* **Instructions for the task**
Only the lines from the line containing "s.budget := rfl" to the end of the records, both included, belong in the answer, copied exactly.

┄┄┄┄┄┄

-- ==== Sys2Proof/Laws/Driver.lean ====
section
/-! SUPPORT. What each part of the driver step, a pass of the frame loop and a step of the block can do, said once
(42_driver_step.md, 43_frame_scheduler.md). -/

namespace Sys2Proof.Machine

variable {s t : State}

/-- The controller leaves the state, wakes a halted CPU, or takes one interrupt (60_exceptions.md R105). -/
theorem interruptController_next (h : interruptController s = .next t) :
    (t = s ∧ (s.ime = false ∧ s.halt = false ∨ s.intFlag &&& s.intEnable = 0)) ∨
    (∃ src, lowestSet (s.intFlag &&& s.intEnable) = some (interruptBit src) ∧
      (s.ime = true ∧ t = dispatchInterrupt src s ∨ s.ime = false ∧ s.halt = true ∧ t = wake s)) := by
  simp only [interruptController] at h
  split at h
  · rename_i hg
    split at h
    · rename_i hl
      cases h
      exact .inl ⟨rfl, .inr (lowestSet_eq_none.1 hl)⟩
    · rename_i i hl
      split at h
      · cases h
      · rename_i src hsrc
        rw [interruptSourceAt_eq_some] at hsrc
        subst hsrc
        cases h
        refine .inr ⟨src, hl, ?_⟩
        cases hi : s.ime <;> simp_all
  · cases h
    refine .inl ⟨rfl, .inl ?_⟩
    simp_all

/-- Part 2 runs an instruction from Running, switches the speed, or charges an idle cycle. -/
theorem partTwo_next (h : partTwo s = .next t) :
    (Running s ∧ exec (decodeOpcode (memRead s s.regs.pc)) (s.setPc (s.regs.pc + 1)) = .next t ∧ t.ticks ≠ 0) ∨
    (¬Running s ∧ mustSwitch s = true ∧ t = switchSpeed s) ∨
    (¬Running s ∧ mustSwitch s = false ∧ t = s.setTicks 1) := by
  unfold partTwo at h
  by_cases hr : Running s
  · rw [if_pos (by simp [isRunning, hr.1, hr.2])] at h
    obtain ⟨u, hu, hk⟩ := bindNext_eq_next.1 h
    split at hk
    · cases hk
    · cases hk
      exact .inl ⟨hr, hu, ‹_›⟩
  · rw [if_neg (by simpa [isRunning] using hr)] at h
    by_cases hm : mustSwitch s = true
    · rw [if_pos hm] at h
      cases h
      exact .inr (.inl ⟨hr, hm, rfl⟩)
    · rw [if_neg hm] at h
      cases h
      exact .inr (.inr ⟨hr, by simpa using hm, rfl⟩)

/-- A driver step is part 2 after the latch, the controller, the scaling and the counter. -/
theorem driverStep_next (h : driverStep s = .next t) :
    s.fault = none ∧ ∃ u v, partTwo (resolveLatch s) = .next u ∧ interruptController u = .next v ∧
      t = countTicks (scaleTicks v) := by
  simp only [driverStep, whileSound] at h
  split at h
  · cases h
  · obtain ⟨u, hu, hk⟩ := bindNext_eq_next.1 h
    obtain ⟨v, hv, hk⟩ := bindNext_eq_next.1 hk
    cases hk
    exact ⟨‹_›, u, v, hu, hv, rfl⟩

/-- A pass of the frame loop is a driver step, the peripherals and the budget. -/
theorem frameIteration_next (h : frameIteration s = .next t) :
    ∃ u, driverStep s = .next u ∧ t = finishIfSpent (chargeBudget (displayStep (timerStep u))) := by
  obtain ⟨u, hu, hk⟩ := bindNext_eq_next.1 h
  cases hk
  exact ⟨u, hu, rfl⟩

/-- A step of the block is a pass of the frame loop or a host call. -/
theorem step_next (h : step s = .next t) :
    s.fault = none ∧ (0 < s.budget ∧ frameIteration s = .next t ∨ s.budget ≤ 0 ∧ t = hostTurn s) := by
  simp only [step, whileSound] at h
  split at h
  · cases h
  · refine ⟨‹_›, ?_⟩
    split at h
    · exact .inl ⟨‹_›, h⟩
    · cases h
      exact .inr ⟨by omega, rfl⟩

/-! ### When each part does what -/

/-- Nothing pending and enabled: the controller leaves the state. -/
theorem interruptController_idle (h : s.intFlag &&& s.intEnable = 0) : interruptController s = .next s := by
  have k : lowestSet (s.intFlag &&& s.intEnable) = none := lowestSet_eq_none.2 h
  simp only [interruptController, k]
  split <;> rfl

/-- IME = 0 and not halted: the controller leaves the state (60_exceptions.md R104). -/
theorem interruptController_off (hi : s.ime = false) (hh : s.halt = false) : interruptController s = .next s := by
  simp [interruptController, hi, hh]

/-- IME = 1 and a source selected: the controller takes it (60_exceptions.md R108). -/
theorem interruptController_takes {src : InterruptSource} (hi : s.ime = true)
    (hl : lowestSet (s.intFlag &&& s.intEnable) = some (interruptBit src)) :
    interruptController s = .next (dispatchInterrupt src s) := by
  have k : interruptSourceAt (interruptBit src) = some src := interruptSourceAt_eq_some.2 rfl
  simp [interruptController, hi, hl, k]

/-- IME = 0, halted, and a source selected: the controller only wakes the CPU (60_exceptions.md R109). -/
theorem interruptController_wakes {src : InterruptSource} (hi : s.ime = false) (hh : s.halt = true)
    (hl : lowestSet (s.intFlag &&& s.intEnable) = some (interruptBit src)) :
    interruptController s = .next (wake s) := by
  have k : interruptSourceAt (interruptBit src) = some src := interruptSourceAt_eq_some.2 rfl
  simp [interruptController, hi, hh, hl, k]

/-- The resolved latch as one update of the state (42_driver_step.md R82). -/
theorem resolveLatch_eq (s : State) :
    resolveLatch s = { s with ime := s.ime || s.imePending, imePending := false } := by
  unfold resolveLatch
  split
  · rename_i h
    simp [State.setIme, State.setImePending, h]
  · rename_i h
    cases s
    simp_all

/-- The latch is no part of what the bus reads. -/
@[simp] theorem memRead_resolveLatch (s : State) (a : Word) : memRead (resolveLatch s) a = memRead s a := by
  unfold resolveLatch
  split <;> rfl

/-- Part 2 from Running (42_driver_step.md R83). -/
theorem partTwo_running (h : Running s) : partTwo s = runInstruction s := by
  unfold partTwo
  rw [if_pos (by simp [isRunning, h.1, h.2])]

/-- Part 2 with a legal switch pending (42_driver_step.md R84). -/
theorem partTwo_switch (h : ¬Running s) (hm : mustSwitch s = true) : partTwo s = .next (switchSpeed s) := by
  unfold partTwo
  rw [if_neg (by simpa [isRunning] using h), if_pos hm]

/-- Part 2 otherwise (42_driver_step.md R85). -/
theorem partTwo_idle (h : ¬Running s) (hm : mustSwitch s = false) : partTwo s = .next (s.setTicks 1) := by
  unfold partTwo
  rw [if_neg (by simpa [isRunning] using h), if_neg (by simp [hm])]

/-- A driver step of a fault-free state: part 2 after the latch, then what follows it. -/
theorem driverStep_eq (hf : s.fault = none) :
    driverStep s = bindNext (partTwo (resolveLatch s)) fun t =>
      bindNext (interruptController t) fun u => .next (countTicks (scaleTicks u)) := by
  simp only [driverStep, whileSound, hf]

/-- The instruction a driver step runs from Running: decoded at PC, with PC past its byte and the latch resolved. -/
theorem runInstruction_resolveLatch (s : State) :
    runInstruction (resolveLatch s) =
      bindNext (exec (decodeOpcode (memRead s s.regs.pc)) ((resolveLatch s).setPc (s.regs.pc + 1))) fun t =>
        if t.ticks = 0 then .fault (.zeroCostStep (memRead s s.regs.pc)) else .next t := by
  simp only [runInstruction, fetchByte_fst, fetchByte_snd, memRead_resolveLatch]
  rw [show (resolveLatch s).regs = s.regs by unfold resolveLatch; split <;> rfl]

/-! ### The latch, the switch and the end of a step, field by field -/

@[simp] theorem resolveLatch_params (s : State) : (resolveLatch s).params = s.params := by
  unfold resolveLatch; split <;> rfl
@[simp] theorem resolveLatch_regs (s : State) : (resolveLatch s).regs = s.regs := by
  unfold resolveLatch; split <;> rfl
@[simp] theorem resolveLatch_ime (s : State) : (resolveLatch s).ime = (s.ime || s.imePending) := by
  unfold resolveLatch; split <;> simp_all
@[simp] theorem resolveLatch_imePending (s : State) : (resolveLatch s).imePending = false := by
  unfold resolveLatch; split <;> simp_all
@[simp] theorem resolveLatch_halt (s : State) : (resolveLatch s).halt = s.halt := by
  unfold resolveLatch; split <;> rfl
@[simp] theorem resolveLatch_stop (s : State) : (resolveLatch s).stop = s.stop := by
  unfold resolveLatch; split <;> rfl
@[simp] theorem resolveLatch_intFlag (s : State) : (resolveLatch s).intFlag = s.intFlag := by
  unfold resolveLatch; split <;> rfl
@[simp] theorem resolveLatch_intEnable (s : State) : (resolveLatch s).intEnable = s.intEnable := by
  unfold resolveLatch; split <;> rfl
@[simp] theorem resolveLatch_speed (s : State) : (resolveLatch s).speed = s.speed := by
  unfold resolveLatch; split <;> rfl
@[simp] theorem resolveLatch_switchPending (s : State) : (resolveLatch s).switchPending = s.switchPending := by
  unfold resolveLatch; split <;> rfl
@[simp] theorem resolveLatch_totalTicks (s : State) : (resolveLatch s).totalTicks = s.totalTicks := by
  unfold resolveLatch; split <;> rfl
@[simp] theorem resolveLatch_budget (s : State) : (resolveLatch s).budget = s.budget := by
  unfold resolveLatch; split <;> rfl
@[simp] theorem resolveLatch_frameCount (s : State) : (resolveLatch s).frameCount = s.frameCount := by
  unfold resolveLatch; split <;> rfl
@[simp] theorem resolveLatch_buttons (s : State) : (resolveLatch s).buttons = s.buttons := by
  unfold resolveLatch; split <;> rfl
@[simp] theorem resolveLatch_directions (s : State) : (resolveLatch s).directions = s.directions := by
  unfold resolveLatch; split <;> rfl
@[simp] theorem resolveLatch_select (s : State) : (resolveLatch s).select = s.select := by
  unfold resolveLatch; split <;> rfl
@[simp] theorem resolveLatch_fault (s : State) : (resolveLatch s).fault = s.fault := by
  unfold resolveLatch; split <;> rfl
@[simp] theorem resolveLatch_mem (s : State) : (resolveLatch s).mem = s.mem := by
  unfold resolveLatch; split <;> rfl
@[simp] theorem resolveLatch_ticks (s : State) : (resolveLatch s).ticks = s.ticks := by
  unfold resolveLatch; split <;> rfl
@[simp] theorem resolveLatch_hostCalls (s : State) : (resolveLatch s).hostCalls = s.hostCalls := by
  unfold resolveLatch; split <;> rfl
@[simp] theorem resolveLatch_framesResult (s : State) : (resolveLatch s).framesResult = s.framesResult := by
  unfold resolveLatch; split <;> rfl
@[simp] theorem resolveLatch_imageResult (s : State) : (resolveLatch s).imageResult = s.imageResult := by
  unfold resolveLatch; split <;> rfl
@[simp] theorem resolveLatch_timerOwn (s : State) : (resolveLatch s).timerOwn = s.timerOwn := by
  unfold resolveLatch; split <;> rfl
@[simp] theorem resolveLatch_displayOwn (s : State) : (resolveLatch s).displayOwn = s.displayOwn := by
  unfold resolveLatch; split <;> rfl

@[simp] theorem switchSpeed_params (s : State) : (switchSpeed s).params = s.params := rfl
@[simp] theorem switchSpeed_regs (s : State) : (switchSpeed s).regs = s.regs := rfl
@[simp] theorem switchSpeed_ime (s : State) : (switchSpeed s).ime = s.ime := rfl
@[simp] theorem switchSpeed_imePending (s : State) : (switchSpeed s).imePending = s.imePending := rfl
@[simp] theorem switchSpeed_halt (s : State) : (switchSpeed s).halt = s.halt := rfl
@[simp] theorem switchSpeed_stop (s : State) : (switchSpeed s).stop = false := rfl
@[simp] theorem switchSpeed_intFlag (s : State) : (switchSpeed s).intFlag = s.intFlag := rfl
@[simp] theorem switchSpeed_intEnable (s : State) : (switchSpeed s).intEnable = s.intEnable := rfl
@[simp] theorem switchSpeed_speed (s : State) : (switchSpeed s).speed = flipSpeed s.speed := rfl
@[simp] theorem switchSpeed_switchPending (s : State) : (switchSpeed s).switchPending = false := rfl
@[simp] theorem switchSpeed_totalTicks (s : State) : (switchSpeed s).totalTicks = s.totalTicks := rfl
@[simp] theorem switchSpeed_budget (s : State) : (switchSpeed s).budget = s.budget := rfl
@[simp] theorem switchSpeed_frameCount (s : State) : (switchSpeed s).frameCount = s.frameCount := rfl
@[simp] theorem switchSpeed_buttons (s : State) : (switchSpeed s).buttons = s.buttons := rfl
@[simp] theorem switchSpeed_directions (s : State) : (switchSpeed s).directions = s.directions := rfl
@[simp] theorem switchSpeed_select (s : State) : (switchSpeed s).select = s.select := rfl
@[simp] theorem switchSpeed_fault (s : State) : (switchSpeed s).fault = s.fault := rfl
@[simp] theorem switchSpeed_mem (s : State) : (switchSpeed s).mem = s.mem := rfl
@[simp] theorem switchSpeed_ticks (s : State) : (switchSpeed s).ticks = 1 := rfl
@[simp] theorem switchSpeed_hostCalls (s : State) : (switchSpeed s).hostCalls = s.hostCalls := rfl
@[simp] theorem switchSpeed_framesResult (s : State) : (switchSpeed s).framesResult = s.framesResult := rfl
@[simp] theorem switchSpeed_imageResult (s : State) : (switchSpeed s).imageResult = s.imageResult := rfl
@[simp] theorem switchSpeed_timerOwn (s : State) : (switchSpeed s).timerOwn = s.timerOwn := rfl
@[simp] theorem switchSpeed_displayOwn (s : State) : (switchSpeed s).displayOwn = s.displayOwn := rfl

┄┄┄┄┄┄

* **Answer to the problem**
@[simp] theorem switchSpeed_budget (s : State) : (switchSpeed s).budget = s.budget := rfl
@[simp] theorem switchSpeed_frameCount (s : State) : (switchSpeed s).frameCount = s.frameCount := rfl
@[simp] theorem switchSpeed_buttons (s : State) : (switchSpeed s).buttons = s.buttons := rfl
@[simp] theorem switchSpeed_directions (s : State) : (switchSpeed s).directions = s.directions := rfl
@[simp] theorem switchSpeed_select (s : State) : (switchSpeed s).select = s.select := rfl
@[simp] theorem switchSpeed_fault (s : State) : (switchSpeed s).fault = s.fault := rfl
@[simp] theorem switchSpeed_mem (s : State) : (switchSpeed s).mem = s.mem := rfl
@[simp] theorem switchSpeed_ticks (s : State) : (switchSpeed s).ticks = 1 := rfl
@[simp] theorem switchSpeed_hostCalls (s : State) : (switchSpeed s).hostCalls = s.hostCalls := rfl
@[simp] theorem switchSpeed_framesResult (s : State) : (switchSpeed s).framesResult = s.framesResult := rfl
@[simp] theorem switchSpeed_imageResult (s : State) : (switchSpeed s).imageResult = s.imageResult := rfl
@[simp] theorem switchSpeed_timerOwn (s : State) : (switchSpeed s).timerOwn = s.timerOwn := rfl
@[simp] theorem switchSpeed_displayOwn (s : State) : (switchSpeed s).displayOwn = s.displayOwn := rfl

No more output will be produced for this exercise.